--- Data to examine Enclosed Below ---

-- ==== Sys2Proof/Machine/Mailbox.lean ====
section
/-! DEFINITION. How a mailbox command is carried, checked, answered and logged (14 R370-R377, R388; 09 R256, R257, R514;
17 R434). -/

namespace Sys2Proof.Machine

/-- What a command's own work comes to. -/
inductive CmdRes where
  /-- Success with this output. -/
  | ok (out : List Byte) (s : State)
  /-- A Crity failure: WSC and DETAIL (14 R372). -/
  | fail (wsc detail : Nat)
  /-- A standard command's failure: return code and Vendor Specific Extended Status. -/
  | std (rc : Rc) (wsc : Nat)
  /-- An answer with a return code that also changes the state. -/
  | done (rc : Rc) (wsc : Nat) (out : List Byte) (s : State)
  /-- A background command starts (14 R374). -/
  | bg (op : BgOp) (s : State)
  /-- A background command whose start phase needs no more work: its result is ready. -/
  | bgDone (op : BgOp) (out : List Byte) (s : State)
  /-- The command waits for chain answers (14 R373). -/
  | wait (s : State)

/-- One field check of R371: the byte offset of the field, whether it holds, the WSC of its failure. -/
structure Check where
  off : Nat
  good : Bool
  wsc : Nat

/-- A row of the Crity opcode table (14 R380) with the checks of R371. -/
structure CmdSpec where
  opcode : Nat
  /-- Input lengths the table admits. -/
  len : Nat → Bool
  /-- Issuers: managing head; any head; the sideband, which may depend on the payload. -/
  mgt : Bool := false
  any : Bool := false
  adm : State → Nat → List Byte → Bool := fun _ _ _ => false
  sb : List Byte → Bool := fun _ => true
  read : Bool := false
  /-- Reserved fields: offset of the first byte and mask, little-endian; the WSC where the chapter names one. -/
  resv : List (Nat × Nat) := []
  resvWsc : Nat := 0x0003
  checks : List Byte → State → List Check := fun _ _ => []
  /-- The lengthsman answers it itself while Keeper firmware does not run (17 R434). -/
  lmOwn : Bool := false

/-- The mailbox a command came through. -/
def mailboxOf (s : State) (m : Mb) : Mailbox :=
  if m.src = 8 then s.crity.sb else if m.sec then (s.head m.src).mb1 else (s.head m.src).mb0

def State.modMailbox (s : State) (m : Mb) (f : Mailbox → Mailbox) : State :=
  if m.src = 8 then { s with crity := { s.crity with sb := f s.crity.sb } }
  else if m.sec then s.modHead m.src fun h => { h with mb1 := f h.mb1 }
  else s.modHead m.src fun h => { h with mb0 := f h.mb0 }

/-- The background slot of the head or of the sideband (14 R374). -/
def bgOf (s : State) (src : Nat) : BgSlot := if src = 8 then s.crity.sbBg else (s.head src).bg

def State.modBg (s : State) (src : Nat) (f : BgSlot → BgSlot) : State :=
  if src = 8 then { s with crity := { s.crity with sbBg := f s.crity.sbBg } }
  else s.modHead src fun h => { h with bg := f h.bg }

/-- Answer a command: return code, extended status, output (14 R372); vector 0 of a head whose doorbell interrupt is
enabled (18 R466). The output of a command whose head has lost its link is discarded (09 R266). -/
def reply (m : Mb) (opcode : Nat) (rc : Rc) (wsc : Nat) (out : List Byte) (s : State) : State :=
  if m.src < 8 ∧ headUp s m.src = false then s else
  let s := s.modMailbox m fun b => { b with opcode := opcode, rc := rc, wsc := wsc, out := out }
  if m.src < 8 ∧ (mailboxOf s m).irq = true then fire m.src 0 s else s

/-- The Command Log keeps the 1,024 most recent Crity commands that were not read commands (14 R388). -/
def logCommand (opcode issuer : Nat) (rc : Rc) (wsc outing : Nat) (s : State) : State :=
  let r : CmdLog := ⟨s.crity.cmdSeq, opcode, issuer, rc, wsc, outing, s.time.chain⟩
  let l := s.crity.cmdLog ++ [r]
  { s with crity := { s.crity with cmdSeq := wrap 32 (s.crity.cmdSeq + 1), cmdLog := l.drop (l.length - 1024) } }

/-- Response message limit of the issuer (14 R377; 17 R434). -/
def limitOf (s : State) (src : Nat) : Nat := if src = 8 then s.crity.sbLimit else (s.head src).limit

/-- The mailbox can take a command now: the head is present with its link up and BAR0 decoded (09 R251) and mailboxes are
ready (20 R489), or the lengthsman answers the sideband. -/
def canIssue (s : State) (m : Mb) : Bool :=
  if s.crity.releasing then true
  else if m.src = 8 then lmRuns s
  else decide (m.src < 8) && headUp s m.src && !(s.head m.src).d3 && !(s.head m.src).resetting && s.boot.mbReady

/-- Commands wait while Keeper firmware reloads or a foreground command waits for the chain (14 R373). -/
def mustWait (s : State) : Bool := keeperPaused s || s.crity.waiting.isSome

/-- Keeper firmware does not run because main power is off or the device is halted (17 R434). -/
def keeperOff (s : State) : Bool := !s.boot.phase.keeper || s.flt.halted

/-- The issuer is permitted by the opcode table (14 R380). -/
def permitted (spec : CmdSpec) (s : State) (m : Mb) (p : List Byte) : Bool :=
  if m.src = 8 then spec.sb p
  else spec.any || (spec.mgt && isManaging s m.src) || spec.adm s m.src p

/-- The first reserved field of the input that is not zero. -/
def resvBad (spec : CmdSpec) (p : List Byte) : Option Nat :=
  (spec.resv.find? fun x => ofLe p x.1 (x.2.log2 / 8 + 1) &&& x.2 != 0).map (·.1)

/-- The first failing check of R371, in its order: WSC and DETAIL. -/
def precheck (spec : CmdSpec) (s : State) (m : Mb) (p : List Byte) : Option (Nat × Nat) :=
  if !spec.len p.length then some (0x0004, 0xFFFF)
  else if !permitted spec s m p then some (if spec.mgt && m.src != 8 then 0x0001 else 0x0002, 0xFFFF)
  else if s.flt.halted && !spec.read && !(m.src == 8 && spec.lmOwn) then some (0x0006, 0xFFFF)
  else match resvBad spec p with
    | some o => some (spec.resvWsc, o)
    | none => ((spec.checks p s).find? fun c => !c.good).map fun c => (c.wsc, c.off)

/-- A Crity failure: return code by R389, WSC and DETAIL in the output (14 R372). -/
def failCmd (spec : CmdSpec) (m : Mb) (wsc detail : Nat) (s : State) : State :=
  let s := reply m spec.opcode (rcOf wsc) wsc (le 2 wsc ++ le 2 detail) s
  if spec.read then s else logCommand spec.opcode m.src (rcOf wsc) wsc 0xFFFFFFFF s

/-- A background command finds its issuer's slot taken (14 R374). -/
def busyCmd (spec : CmdSpec) (m : Mb) (s : State) : State :=
  let s := reply m spec.opcode .busy 0 [] s
  if spec.read then s else logCommand spec.opcode m.src .busy 0 0xFFFFFFFF s

/-- The command's own effect has halted the device: a command under way ends with DEVICE_HALTED (18 R469). -/
def haltsItself (s t : State) : Bool := t.flt.halted && !s.flt.halted

/-- The outing that a command started, for the Command Log: the ID counter moved from its value. -/
def outingStarted (s t : State) : Nat :=
  if t.crity.nextOuting = s.crity.nextOuting then 0xFFFFFFFF else s.crity.nextOuting

/-- Run a Crity command whose own work is `own` (14 R371-R377). -/
def runCrity (spec : CmdSpec) (m : Mb) (p : List Byte) (own : State → CmdRes) (s : State) : State :=
  if !canIssue s m then s
  else if m.src = 8 ∧ keeperOff s ∧ spec.lmOwn = false then
    reply m spec.opcode .mediaDisabled 0x0006 (le 2 0x0006 ++ le 2 0xFFFF) s
  else if mustWait s && !(m.src == 8 && keeperOff s) then { s with held := s.held ++ [⟨spec.opcode, m, p, none⟩] }
  else match precheck spec s m p with
    | some (w, d) => failCmd spec m w d s
    | none =>
      match own s with
      | .ok out t =>
        if limitOf s m.src < out.length then failCmd spec m 0x0004 0xFFFF s
        else if haltsItself s t && !spec.read then failCmd spec m 0x0006 0xFFFF t
        else
          let t := reply m spec.opcode .success 0 out t
          if spec.read then t else logCommand spec.opcode m.src .success 0 (outingStarted s t) t
      | .fail w d => failCmd spec m w d s
      | .std rc w => reply m spec.opcode rc w [] s
      | .done rc w out t =>
        let t := reply m spec.opcode rc w out t
        if spec.read then t else logCommand spec.opcode m.src rc w 0xFFFFFFFF t
      | .bg op t =>
        if (bgOf s m.src).busy then busyCmd spec m s
        else (reply m spec.opcode .backgroundStarted 0 [] t).modBg m.src fun _ =>
          { opcode := spec.opcode, busy := true, percent := 0, sec := m.sec, op := some op }
      | .bgDone op out t =>
        if (bgOf s m.src).busy then busyCmd spec m s
        else (reply m spec.opcode .backgroundStarted 0 [] t).modBg m.src fun _ =>
          { opcode := spec.opcode, busy := true, percent := 0, sec := m.sec, op := some op,
            result := some (.success, 0, out) }
      | .wait t => { t with crity := { t.crity with waiting := some (m, spec.opcode, p, t.time.elapsed) } }

/-- Finish the foreground command that waited for the chain (14 R373): its success or failure. -/
def finishWaiting (m : Mb) (opcode : Nat) (wsc : Nat) (s : State) : State :=
  let s := { s with crity := { s.crity with waiting := none } }
  let s := if wsc = 0 then reply m opcode .success 0 [] s
    else reply m opcode (rcOf wsc) wsc (le 2 wsc ++ le 2 0xFFFF) s
  logCommand opcode m.src (rcOf wsc) wsc 0xFFFFFFFF s

/-- Issuers of a standard command (09 R257, R514). -/
structure StdSpec where
  opcode : Nat
  /-- Only the managing head, beside the sideband. -/
  managing : Bool := false
  sb : Bool := true
  /-- The lengthsman answers it itself while Keeper firmware does not run (17 R434). -/
  lmOwn : Bool := false

/-- Run a standard CXL command (09 R256, R257, R514; 14 R372-R374). -/
def runStd (spec : StdSpec) (m : Mb) (p : List Byte) (own : State → CmdRes) (s : State) : State :=
  if !canIssue s m then s
  else if m.src = 8 ∧ spec.sb = false then reply m spec.opcode .unsupported 0 [] s
  else if m.src = 8 ∧ keeperOff s ∧ spec.lmOwn = false then
    reply m spec.opcode .mediaDisabled 0x0006 [] s
  else if mustWait s && !(m.src == 8 && keeperOff s) then { s with held := s.held ++ [⟨spec.opcode, m, p, none⟩] }
  else if spec.managing && m.src != 8 && !isManaging s m.src then
    reply m spec.opcode .unsupported 0x0001 [] s
  else match own s with
    | .ok out t =>
      if limitOf s m.src < out.length then reply m spec.opcode .invalidPayloadLength 0 [] s
      else reply m spec.opcode .success 0 out t
    | .fail w _ => reply m spec.opcode (rcOf w) w [] s
    | .std rc w => reply m spec.opcode rc w [] s
    | .done rc w out t => reply m spec.opcode rc w out t
    | .bg op t =>
      if (bgOf s m.src).busy then reply m spec.opcode .busy 0 [] s
      else (reply m spec.opcode .backgroundStarted 0 [] t).modBg m.src fun _ =>
        { opcode := spec.opcode, busy := true, percent := 0, sec := m.sec, op := some op }
    | .bgDone op out t =>
      if (bgOf s m.src).busy then reply m spec.opcode .busy 0 [] s
      else (reply m spec.opcode .backgroundStarted 0 [] t).modBg m.src fun _ =>
        { opcode := spec.opcode, busy := true, percent := 0, sec := m.sec, op := some op,
          result := some (.success, 0, out) }
    | .wait t => { t with crity := { t.crity with waiting := some (m, spec.opcode, p, t.time.elapsed) } }

/-- The start phase of a background command ends (14 R374): percentage 100, return code, WSC and output in the mailbox that
carried it, vector 0 where the background interrupt is enabled; a reset of the head discards the result (09 R265). -/
def endBackground (src : Nat) (rc : Rc) (wsc : Nat) (out : List Byte) (outing : Nat) (s : State) : State :=
  let b := bgOf s src
  let m : Mb := ⟨src, b.sec⟩
  let s := s.modBg src fun x => { x with busy := false, percent := 100, rc := rc, wsc := wsc, op := none,
                                          result := none, discard := false }
  let s := if 0xC000 ≤ b.opcode then logCommand b.opcode src rc wsc outing s else s
  if b.discard || (decide (src < 8) && !headUp s src) then s
  else
    let s := s.modMailbox m fun x => { x with opcode := b.opcode, rc := rc, wsc := wsc, out := out }
    if src < 8 ∧ (mailboxOf s m).bgIrq = true then fire src 0 s else s

end Sys2Proof.Machine
end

--- End of Enclosed Data to examine ---

◆ About this task
Reproduce, word for word and in full, only the lines above that start at the line with "if spec.read then s else logCommand spec.opcode m.src .busy" and run through the line with "def outingStarted (s", both ends included.

◆ Task response
  if spec.read then s else logCommand spec.opcode m.src .busy 0 0xFFFFFFFF s

/-- The command's own effect has halted the device: a command under way ends with DEVICE_HALTED (18 R469). -/
def haltsItself (s t : State) : Bool := t.flt.halted && !s.flt.halted

/-- The outing that a command started, for the Command Log: the ID counter moved from its value. -/
def outingStarted (s t : State) : Nat :=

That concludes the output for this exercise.